10-Day Practice Intensive
Sunday, September 19 through Wednesday, September 29

Practice Intensives are an opportunity to objectively and honestly reflect on how you are practicing in daily life both on and off the cushion. It is a time to refresh your aspiration and clarify places of resistance. It is a time to shine light on the barriers to living from a more open heart.

This short intensive is designed to encourage you to challenge yourself daily and commit fully to allowing practice awareness to be at the forefront. What constitutes a challenge will vary from individual to individual. If your sitting practice has been erratic, you might take this opportunity to experience consistency. If you have been hesitant about day-longs, or weekend sesshins, this is a good time to explore the possibility of deepening your practice with longer sittings. 

All of us can benefit from expanding our awareness off the cushion and bringing practice into daily life experiences. Creating pauses throughout the day allows room for awareness to reveal itself even during a busy workday or upsetting interchange with those who cross our path. Anything that challenges our conditioned patterns of daily living can be helpful in exposing our tendency to cling to self-imposed limitations. Pausing for three breaths before we say yes or no to anything can allow room for fresh awareness. 
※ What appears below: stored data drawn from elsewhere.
-- ==== Sys2Proof/Laws/State.lean ====
section
/-! SUPPORT. The fields of State under each named update of Machine/Memory.lean: an update of one unit leaves the rest. -/

namespace Sys2Proof.Machine

/-! ## setThread -/

@[simp] theorem State.setThread_agenda (s : State) (t : Nat) (w : Thread) : (s.setThread t w).agenda = s.agenda := rfl
@[simp] theorem State.setThread_cur (s : State) (t : Nat) (w : Thread) : (s.setThread t w).cur = s.cur := rfl
@[simp] theorem State.setThread_tick (s : State) (t : Nat) (w : Thread) : (s.setThread t w).tick = s.tick := rfl
@[simp] theorem State.setThread_turn (s : State) (t : Nat) (w : Thread) : (s.setThread t w).turn = s.turn := rfl
@[simp] theorem State.setThread_uid (s : State) (t : Nat) (w : Thread) : (s.setThread t w).uid = s.uid := rfl
@[simp] theorem State.setThread_time (s : State) (t : Nat) (w : Thread) : (s.setThread t w).time = s.time := rfl
@[simp] theorem State.setThread_mem (s : State) (t : Nat) (w : Thread) : (s.setThread t w).mem = s.mem := rfl
@[simp] theorem State.setThread_hostMem (s : State) (t : Nat) (w : Thread) : (s.setThread t w).hostMem = s.hostMem := rfl
@[simp] theorem State.setThread_flash (s : State) (t : Nat) (w : Thread) : (s.setThread t w).flash = s.flash := rfl
@[simp] theorem State.setThread_badMem (s : State) (t : Nat) (w : Thread) : (s.setThread t w).badMem = s.badMem := rfl
@[simp] theorem State.setThread_events (s : State) (t : Nat) (w : Thread) : (s.setThread t w).events = s.events := rfl
@[simp] theorem State.setThread_taken (s : State) (t : Nat) (w : Thread) : (s.setThread t w).taken = s.taken := rfl
@[simp] theorem State.setThread_rotation (s : State) (t : Nat) (w : Thread) : (s.setThread t w).rotation = s.rotation := rfl
@[simp] theorem State.setThread_twins (s : State) (t : Nat) (w : Thread) : (s.setThread t w).twins = s.twins := rfl
@[simp] theorem State.setThread_saves (s : State) (t : Nat) (w : Thread) : (s.setThread t w).saves = s.saves := rfl
@[simp] theorem State.setThread_dies (s : State) (t : Nat) (w : Thread) : (s.setThread t w).dies = s.dies := rfl
@[simp] theorem State.setThread_flues (s : State) (t : Nat) (w : Thread) : (s.setThread t w).flues = s.flues := rfl
@[simp] theorem State.setThread_ports (s : State) (t : Nat) (w : Thread) : (s.setThread t w).ports = s.ports := rfl
@[simp] theorem State.setThread_hbm (s : State) (t : Nat) (w : Thread) : (s.setThread t w).hbm = s.hbm := rfl
@[simp] theorem State.setThread_hearths (s : State) (t : Nat) (w : Thread) : (s.setThread t w).hearths = s.hearths := rfl
@[simp] theorem State.setThread_pipes (s : State) (t : Nat) (w : Thread) : (s.setThread t w).pipes = s.pipes := rfl
@[simp] theorem State.setThread_badL3 (s : State) (t : Nat) (w : Thread) : (s.setThread t w).badL3 = s.badL3 := rfl
@[simp] theorem State.setThread_caches (s : State) (t : Nat) (w : Thread) : (s.setThread t w).caches = s.caches := rfl
@[simp] theorem State.setThread_heldRecs (s : State) (t : Nat) (w : Thread) : (s.setThread t w).heldRecs = s.heldRecs := rfl
@[simp] theorem State.setThread_bootAttempts (s : State) (t : Nat) (w : Thread) : (s.setThread t w).bootAttempts = s.bootAttempts := rfl
@[simp] theorem State.setThread_bootcause (s : State) (t : Nat) (w : Thread) : (s.setThread t w).bootcause = s.bootcause := rfl
@[simp] theorem State.setThread_bootStage (s : State) (t : Nat) (w : Thread) : (s.setThread t w).bootStage = s.bootStage := rfl
@[simp] theorem State.setThread_minimal (s : State) (t : Nat) (w : Thread) : (s.setThread t w).minimal = s.minimal := rfl
@[simp] theorem State.setThread_bootStopped (s : State) (t : Nat) (w : Thread) : (s.setThread t w).bootStopped = s.bootStopped := rfl
@[simp] theorem State.setThread_moduleId (s : State) (t : Nat) (w : Thread) : (s.setThread t w).moduleId = s.moduleId := rfl
@[simp] theorem State.setThread_inbox (s : State) (t : Nat) (w : Thread) : (s.setThread t w).inbox = s.inbox := rfl
@[simp] theorem State.setThread_peersIn (s : State) (t : Nat) (w : Thread) : (s.setThread t w).peersIn = s.peersIn := rfl
@[simp] theorem State.setThread_peerRefused (s : State) (t : Nat) (w : Thread) : (s.setThread t w).peerRefused = s.peerRefused := rfl
@[simp] theorem State.setThread_evSpill (s : State) (t : Nat) (w : Thread) : (s.setThread t w).evSpill = s.evSpill := rfl
@[simp] theorem State.setThread_evWaits (s : State) (t : Nat) (w : Thread) : (s.setThread t w).evWaits = s.evWaits := rfl
@[simp] theorem State.setThread_evWaitSpill (s : State) (t : Nat) (w : Thread) : (s.setThread t w).evWaitSpill = s.evWaitSpill := rfl
@[simp] theorem State.setThread_evSpills (s : State) (t : Nat) (w : Thread) : (s.setThread t w).evSpills = s.evSpills := rfl
@[simp] theorem State.setThread_cplDropped (s : State) (t : Nat) (w : Thread) : (s.setThread t w).cplDropped = s.cplDropped := rfl
@[simp] theorem State.setThread_cores (s : State) (t : Nat) (w : Thread) : (s.setThread t w).cores = s.cores := rfl
@[simp] theorem State.setThread_tlbs (s : State) (t : Nat) (w : Thread) : (s.setThread t w).tlbs = s.tlbs := rfl
@[simp] theorem State.setThread_contexts (s : State) (t : Nat) (w : Thread) : (s.setThread t w).contexts = s.contexts := rfl
@[simp] theorem State.setThread_grids (s : State) (t : Nat) (w : Thread) : (s.setThread t w).grids = s.grids := rfl
@[simp] theorem State.setThread_groups (s : State) (t : Nat) (w : Thread) : (s.setThread t w).groups = s.groups := rfl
Refraining from habits of escape such as: overeating, drinking alcoholic beverages, and addictive use of technology, are just three examples of ways we can abstain and make room to be present to our own experience of life more fully. Committing to thought labeling in order to expose our internal dialogue and mind mapping so that we can see the written words that we are telling ourselves; these are both valuable tools that allow us to witness our internal process of both upset and excitement.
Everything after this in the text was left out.